Some of Australia’s best thinkers are unsure about the positive narrative around Australian housing.

“The Australian housing market does have a tendency to surprise on the upside,” says Shane Oliver, chief economist at AMP Capital. “But I am a bit sceptical.”

He believes bargain hunters and fear of missing out will bring some demand to housing, as will immigration. But given the rate environment, “the capacity to borrow and pay being well down from year-ago levels, and the combination of the fixed mortgage cliff which will see 880,000 mortgages face more than a doubling in their interest bill this year and the increasing risk of recession with much higher unemployment, we continue to see more weakness ahead.”

Boring

None of this suggests a systemic threat to Australian banking. The big four are prudent and well-provisioned. Lenders mortgage insurance, protecting the lender, is quite common for those struggling to scrabble together a 20% deposit, and mortgage protection insurance is also widespread but by no means universal for borrowers.

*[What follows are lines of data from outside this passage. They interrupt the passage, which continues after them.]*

-- ==== Sys2Proof/Tests/Slice0.lean ====
section
/-! SUPPORT. The row's own tests: ill-formed terms, decoding from written words, the spec's test vectors
(95_test_vectors.md), and for every statement with hypotheses a state that meets them. -/

namespace Sys2Proof.Tests

open Sys2Proof Sys2Proof.Machine Sys2Proof.Safety

/-! ## Small states -/

/-- Reset, with CRCCFG written as every vector of 95_test_vectors.md that needs it does. -/
def base : State :=
  { State.reset with
    crccfg := { poly := 0x07#8, init := 0#8, xorout := 0#8, refin := false, refout := false } }

/-- The given host accesses are still to come. -/
def queued (events : List BusEvent) : State := { base with hostQueue := events }

/-- BUF with the given bytes from an address. -/
def bytesFrom (a : Nat) (bs : List Byte) : Memory := Memory.writeList [] a bs

/-- A bitstream of the given bytes at BUF[0..]. -/
def stream (bs : List Byte) (p e : Nat) : State :=
  { base with buf := bytesFrom 0 bs, bitptr := asWord p, bitend := asWord e }

/-- The words of table TV (95_test_vectors.md section 2). -/
def tvWords : List Word :=
  [0x82000000#32, 0x82001001#32, 0x83004002#32, 0x83005003#32, 0x8400C004#32, 0x8400D005#32,
    0x8501C006#32, 0x8501D007#32, 0x8603C008#32, 0x8603D009#32, 0x8707C00A#32, 0x8707D00B#32,
    0x880FC00C#32, 0x880FD00D#32, 0x891FC00E#32, 0x891FD00F#32]

def tv : HuffBank :=
  ⟨(tvWords.map HuffEntry.ofWord ++ List.replicate 240 HuffEntry.empty).toArray, by decide +kernel⟩

/-- A bank of two keys: "0" with code 0 and "1" with code 255. -/
def twoKeys : HuffBank :=
  ((Vector.replicate 256 HuffEntry.empty).set 0
    { valid := true, len := 1#4, pat := 0#12, code := 0x00#8 }).set 1
    { valid := true, len := 1#4, pat := 1#12, code := 0xFF#8 }

/-- What is seen of the state after one step. -/
def stepView {α : Type} (s : State) (view : State → α) : Option α :=
  match step s with
  | .next t => some (view t)
  | .fault _ => none
  | .refused _ => none

/-- What is seen of the state after a command word is issued. -/
def after {α : Type} (w : Word) (s : State) (view : State → α) : Option α :=
  stepView { s with hostQueue := [issueEvent w] } view

/-- Whether a command answers a next state with the given property. -/
def answers (o : Host.Outcome State Fault Refusal) (p : State → Bool) : Bool :=
  match o with
  | .next t => p t
  | .fault _ => false
  | .refused _ => false

theorem next_of_answers {o : Host.Outcome State Fault Refusal} {p : State → Bool}
    (h : answers o p = true) : ∃ t, o = .next t ∧ p t = true := by
  cases o with
  | next t => exact ⟨t, rfl, h⟩
  | fault f => cases h
  | refused r => cases h

/-- RES, RES2, BITPTR, STATUS, ERRINFO and ERRPTR. -/
def regs (s : State) : List Word :=
  [s.res, s.res2, s.bitptr, s.status.toWord, s.errinfo.toWord, s.errptr]

/-! ## Ill-formed terms -/

theorem test_wf_refuses_zero_bits : (Instr.rdbits 0#5).wf = false := by decide

theorem test_wf_refuses_seventeen_bits : (Instr.rdbits 17#5).wf = false := by decide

But analysts expect the earnings metrics across the big four to weaken progressively for years from here, as higher funding costs and competition for loans further squeeze net interest margins.

It is reasonable to ask if the deliberately boring approach of Australian banking, in which international expansion and daring new ideas are eschewed in the face of dull and reliable mortgages, is fit for purpose in a changing environment.